Well, one could go on and on with such a listing. The point is that scapegoats are required in any time of crisis. Often those scapegoats are "the Jews," but at other times and at other places, the focus of hate is directed at "the Arabs," "the blacks," "the gays," "the liberals," "the Serbs," and so on.

"KILLING EACH OTHER, OF COURSE"

I recall my travels in Yugoslavia when Tito was holding that artificially-constructed, multi-ethnic country together by force of his charisma and his Communist police-state. I asked the academics and students I ran into what would happen when their leader died. It didn't matter whether these reasonable intellectual types were Serbs or Croats, Christian or Muslim, the answer was always the same: "When Tito dies? We'll go back to killing each other, of course."

But, I protested, you've lived together in peace for decades now, you are often good friends and colleagues, you even intermarry; why would you revert back to such brutal ways of dealing with each other, to a kind of vicious tribalism? The answer I got was heartbreaking in its scapegoat simplicity: "Because you can't trust the [insert name of ethnic or religious group], they're all liars and thieves." When, decades later, the Serbs and Croats began slaughtering each other, I was appalled but not surprised. Ancient rivers run deep.
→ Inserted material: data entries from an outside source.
-- ==== Sys2Proof/Tests/Slice0.lean ====
section
/-! SUPPORT. Checks of the model's own: ill-formed commands, words written out from the spec's encodings, one-step results worked out by
hand from the spec, and for every obligation with hypotheses concrete states and operands that meet them. -/

namespace Sys2Proof.Tests

open Sys2Proof Sys2Proof.Machine

set_option Elab.async false

/-! ## Small states -/

/-- The region entries of a user context: local data memory, a code section, the shared buffer SRAM (R153). -/
def rgns : Tbl (Option Rgn) :=
  [(0, some { base := 0, limit := 131071, w := true, r := true }),
   (1, some { base := imageWin, limit := imageWin + 1023, x := true, r := true }),
   (49, some { base := sramWin, limit := sramWin + 12582911, w := true, r := true })]

/-- A core in system mode, between two words. -/
def sysCore : Core := { st := .running, pc := 0x80000005#36, stvec := 64, regs := [(1, 5), (2, 7)] }

/-- A core in user mode with a trap handler, of job 1 of polder 1. -/
def userCore : Core :=
  { st := .running, user := true, polder := 1, job := some 1, pc := 0x80000005#36, utvec := 4096, regs := [(1, 5), (2, 7)],
    rgn := rgns }

/-- The machine with one core. -/
def on (k : Core) : State := { ({} : State) with cores := [(0, k)] }

/-- The machine with one core that runs a job. -/
def onJob (k : Core) (v : Job) : State := { on k with jobs := [(1, some v)] }

/-- The job of `userCore`. -/
def job1 : Job := { polder := 1, fn := 1, sq := 1, cid := 9, st := .running, cores := [0], ranges := [(0, 4096)] }

/-- Polder 1 with permissions and the resources that the statements name. -/
def pol1 (f : Polder → Polder) : Pol :=
  { ({} : Pol) with tab := [(0, { st := .active, weight := 16 }),
    (1, f { st := .active, perm := 7, own := { cores := 1, rings := 0x20004, keys := 0x10001, slm := 0x10000, srch := 0x10000 } })] }

/-- A user core's machine with polder 1 behind it. -/
def onPol (k : Core) (f : Polder → Polder := id) : State := { onJob k job1 with pol := pol1 f }

/-! ## Ill-formed commands are refused -/

theorem test_wf_core : (Instr.iAdd 31 1 2 3 0).wf = true ∧ (Instr.iAdd 32 1 2 3 0).wf = false := by decide
theorem test_wf_counter : (Instr.counterWrap 0 7).wf = true ∧ (Instr.counterWrap 0 8).wf = false := by decide
theorem test_wf_function : (Instr.controllerEnable 64 0).wf = true ∧ (Instr.controllerEnable 65 0).wf = false := by decide
theorem test_wf_cid : (Instr.identify 0 65535 1 0).wf = true ∧ (Instr.identify 0 65536 1 0).wf = false := by decide
theorem test_wf_queue : (Instr.flush 0 65535 0 1).wf = true ∧ (Instr.flush 0 65536 0 1).wf = false := by decide
theorem test_wf_vf : (Instr.vfFlr 63).wf = true ∧ (Instr.vfFlr 0).wf = false ∧ (Instr.vfFlr 64).wf = false := by decide
theorem test_wf_domain : (Instr.clockLoss 40).wf = true ∧ (Instr.clockLoss 0).wf = false ∧ (Instr.clockLoss 41).wf = false := by decide
theorem test_wf_port : (Instr.linkTraining 1 64 8 true).wf = true ∧ (Instr.linkTraining 2 64 8 true).wf = false := by decide
theorem test_wf_polder : (Instr.polderDrained 63).wf = true ∧ (Instr.polderDrained 64).wf = false := by decide
theorem test_wf_initiator : (Instr.provision (.core 31) 1).wf = true ∧ (Instr.provision (.core 32) 1).wf = false ∧
    (Instr.provision (.host 65) 1).wf = false ∧ (Instr.provision (.block 0 0) 1).wf = false := by decide

/-! ## Words written out from the encodings (chapter "The Adral-2 instruction set") -/

/-- ADD w3, w1, w2: op 0o000, rd 3, ra 1, rb 2, fn 0o00 (R125, R128). -/
theorem test_word_add : decodeWord 0 (0b0_0000000_00011_00001_00010_0000000_000000#36) = some (.iAdd 0 3 1 2 0) := by decide
/-- SHI w3, w1, SRL by 4: op 0o006, immediate kind 1 in bits 17:16 (R126). -/
theorem test_word_shi : decodeWord 0 (0b0_0000110_00011_00001_010000000000000100#36) = some (.iShi 0 3 1 0x10004) := by decide
/-- TCMP w3, w1, w2, condition GEU (3), combine OR (2): op 0o010, fn 12:6 = 2 × 8 + 3 (R129). -/
theorem test_word_tcmp : decodeWord 0 (0b0_0001000_00011_00001_00010_0010011_000000#36) = some (.iTcmp 0 3 1 2 19) := by decide
/-- CLSW: op 0o013, rd 0, table 5 (R131). -/
theorem test_word_clsw : decodeWord 0 (0b0_0001011_00000_00001_00010_0000000000101#36) = some (.iClsw 0 0 1 2 5) := by decide
/-- RSLT: op 0o014, fn 1 (R133). -/
theorem test_word_rslt : decodeWord 0 (0b0_0001100_00011_00001_00010_0000000000001#36) = some (.iRslt 0 3 1 2) := by decide
/-- LD w3, mode BS (2), lane 1, offset −1 of w1: op 0o020 (R132). -/
theorem test_word_ld : decodeWord 0 (0b0_0010000_00011_00001_010_01_1111111111111#36) = some (.iLd 0 3 1 2 1 0x1FFF) := by decide
/-- ASWP: op 0o023, fn 1 (R134). -/
theorem test_word_aswp : decodeWord 0 (0b0_0010011_00011_00001_00010_0000000000001#36) = some (.iAswp 0 3 1 2) := by decide
/-- BNE w1, w2, −2: op 0o031, format B (R125). -/
theorem test_word_bne : decodeWord 0 (0b0_0011001_00001_00010_111111111111111110#36) = some (.iBne 0 1 2 0x3FFFE) := by decide
/-- TRAP 9: op 0o050, fn 5:0 = 0o12, code in fn 12:6 (R135). -/
theorem test_word_trap : decodeWord 0 (0b0_0101000_00000_00000_00000_0001001_001010#36) = some (.iTrap 0 0 0 0 9) := by decide
/-- MFC w3, CNT_0 (16): op 0o074 (R156). -/
theorem test_word_mfc : decodeWord 0 (0b0_0111100_00011_00000_00000_0000000010000#36) = some (.iMfc 0 3 0 0 16) := by decide
/-- A custom instruction of index 7 (R146). -/
theorem test_word_custom : decodeWord 0 (0b0_1_000111_00011_00001_00010_0000000000000#36) = some (.customInstruction 0 7 3 1 2 0) := by decide
/-- A paired word: MOV w3, w1 beside LI w4, −1 (R125, R140). -/
theorem test_word_pair :
    decodeWord 0 (0b1_0_00001_00011_00001_00_01010_00100_1111111#36) = some (.pairedWord 0 false 0b00001_00011_00001_00 0b01010_00100_1111111) := by
  decide
/-- An opcode that no table lists (0o007) is no word (R127). -/
theorem test_word_unlisted : decodeWord 0 (0b0_0000111_00000_00000_00000_0000000000000#36) = none := by decide
/-- The table of operations gives its rows no bits. -/
theorem test_no_table_word (n w : Nat) : decodeTableWord n w = none := rfl

/-! ## The core: witnesses -/

theorem witness_run : CanRun (on sysCore) 0 ∧ CanRun (onPol userCore) 0 ∧ HasHandler (Machine.core (onPol userCore) 0) ∧
    (Machine.core (on sysCore) 0).user = false ∧ (Machine.core (on sysCore) 0).sstatus.getLsbD 1 = false := by
  unfold CanRun HasHandler; decide

/-- AluGroupResults, NonetGroupResults, PairedWordResults, IllegalWordsTrap: a version 2 image. -/
theorem witness_version2 : CanRun (on sysCore) 0 ∧ (Machine.core (on sysCore) 0).v1 = false := by unfold CanRun; decide

/-- IllegalWordsTrap: a version 1 image. -/
theorem witness_version1 : CanRun (on { sysCore with v1 := true }) 0 ∧ (Machine.core (on { sysCore with v1 := true }) 0).v1 = true := by
  unfold CanRun; decide

/-- ImmediateResults, PackedCompareResults, NonetGroupResults, ClassifyResults, BranchResults, PairedWordResults: the last values. -/
theorem witness_last_operands : CanRun (on sysCore) 0 ∧ 35 ≤ 35 ∧ 7 < 8 ∧ 3 < 4 := by unfold CanRun; decide

/-- IllegalWordsTrap: the first value that each clause refuses. -/
theorem witness_illegal_fields : (1 : BitVec 7) ≠ 0 ∧ 31 < (32 : BitVec 7).toNat ∧ 15 < (16 : BitVec 7).toNat ∧ 3 < (4 : BitVec 7).toNat ∧
    1 < (2 : BitVec 7).toNat ∧ 5 < (6 : BitVec 7).toNat ∧ 9 < (10 : BitVec 7).toNat ∧ (1 : BitVec 5) ≠ 0 ∧
    (64 : BitVec 18).toNat / 64 % 1024 ≠ 0 ∧ 35 < (36 : BitVec 18).toNat % 64 ∧ 4095 < (4096 : BitVec 18).toNat ∧
    1023 < (1024 : BitVec 13).toNat ∧ 7 < (8 : BitVec 13).toNat ∧ 1 < (2 : BitVec 13).toNat ∧ 63 < (64 : BitVec 13).toNat ∧
    7 < (8 : BitVec 5).toNat ∧ 4 < (5 : BitVec 3).toNat ∧ (4 : BitVec 3) = 4 ∧ (1 : BitVec 2) ≠ 0 ∧ 3 < (4 : BitVec 3).toNat ∧
    (rget (Machine.core (on { sysCore with regs := [(1, 0x200000000#36)] }) 0) 1).toNat / 2 ^ 33 ≠ 0 ∧
    (rget (Machine.core (on sysCore) 0) 3 = 0 ∧ rget (Machine.core (on sysCore) 0) 4 = 0) ∧
    25 < (0x1A000 : BitVec 17).toNat / 4096 ∧ ((4 : BitVec 17).toNat / 4096 = 0 ∧ (4 : BitVec 17) ≠ 0) ∧
    (3 : BitVec 5) ≠ 4 := by decide

/-- SoftwareTrapAndReturn: a user trap without a handler; a system trap inside a handler; a return from each. -/
theorem witness_trap_ends :
    let s := onPol { userCore with utvec := 0 }
    let h := on { sysCore with sstatus := 3 }
    let r := onPol { userCore with ucause := 0x80000008#36 }
    (CanRun s 0 ∧ (Machine.core s 0).user = true ∧ (Machine.core s 0).utvec = 0 ∧ (Machine.core s 0).job = some 1 ∧ job s 1 = some job1 ∧
      job1.st ≠ .ending ∧ 0 ∈ job1.cores) ∧
    (CanRun h 0 ∧ (Machine.core h 0).user = false ∧ (Machine.core h 0).sstatus.getLsbD 1 = true ∧ h.flt.latched = []) ∧
    (CanRun r 0 ∧ (Machine.core r 0).user = true ∧ (Machine.core r 0).ucause.getLsbD 31 = true) := by unfold CanRun; decide

/-- PrivilegeTraps: no permissions, and the first and last selector of each range. -/
theorem witness_privilege :
    let s := onPol userCore (fun p => { p with perm := 0 })
    (CanRun s 0 ∧ HasHandler (Machine.core s 0) ∧ (polder s 1).perm.getLsbD 0 = false ∧ (polder s 1).perm.getLsbD 1 = false) ∧
    (9 : BitVec 7).toNat ≤ 9 ∧ (8 ≤ 8 ∧ 15 < 16) ∧ (16 ≤ 16 ∧ 23 < 24) ∧ (25 ≤ 25 ∧ 28 ≤ 28) ∧ (32 ≤ 32 ∧ 37 ≤ 37) := by
  unfold CanRun HasHandler; decide

/-- LocalLoads, LocalStores: the last word of local data memory, a byte cursor that crosses into it, a store of tagged bytes. -/
theorem witness_local :
    let k := { userCore with regs := [(1, 0xF0000001F#36), (2, 131071), (3, 524281)] }
    let s := onPol k
    CanRun s 0 ∧ (rget k 2 + (0 : BitVec 13).signExtend 36).toNat = 131071 ∧ protect s k 131071 false = none ∧ protect s k 131071 true = none ∧
    Intact s (ldmCw 0 131071) ∧ Intact s (ldmCw 0 131070) ∧ lineBad s 0 (131071 / 8) = false ∧ lineBad s 0 (131070 / 8) = false ∧
    k.v1 = false ∧ (524281 + 3) / 4 = 131071 ∧ protect s k 131070 false = none ∧ protect s k 131070 true = none ∧ (3 : BitVec 3).toNat < 4 := by
  unfold CanRun Intact; decide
And Jews are, in some ways, as ancient as they come, and therefore are handy scapegoats when an outlet is needed for blame and resentment. (I realize I come at this topic from an insider's extra-sensitivity, having been raised Jewish and with many members of my parents' families having perished in the Holocaust.)

THE "NEW JEWS"

But there are Jews and there are those who might be considered the "new Jews," who take their lumps as well: homosexuals, Chinese in Southeast Asia, Palestinians and other Arabs in Israel and the U.S. (and often in Arab nations as well), African-Americans in the South and in the inner cities, Mexican immigrants, whoever. It's the same process of stereotyping and repression, which often leads to discrimination and violence, even when the group being victimized changes.

Again, this topic of anti-Semitism is enormous, and I only want to raise it here as a warning flag for the progressive Left, something we need to examine and deal with and expand out in thinking about how others are treated.

For obvious reasons, anti-Jewish expression on the Left mostly does not make its way into liberal discourse. But if you want a good starting-point for thinking about the issue, I'd suggest a 2003 article that transcribes a rare forum on the topic: Jamie Glazov's "Symposium: Anti-Semitism - the New Call of the Left" at FrontPage Magazine.

Perhaps what is called for is a national forum on religious/ethnic/sexual-preference scapegoating that includes representatives from all discriminated groups. The participants might then become aware of the commonality of their persecution (and often of their persecutors), and develop a coordinated way of defending themselves and going after those that wish them ill.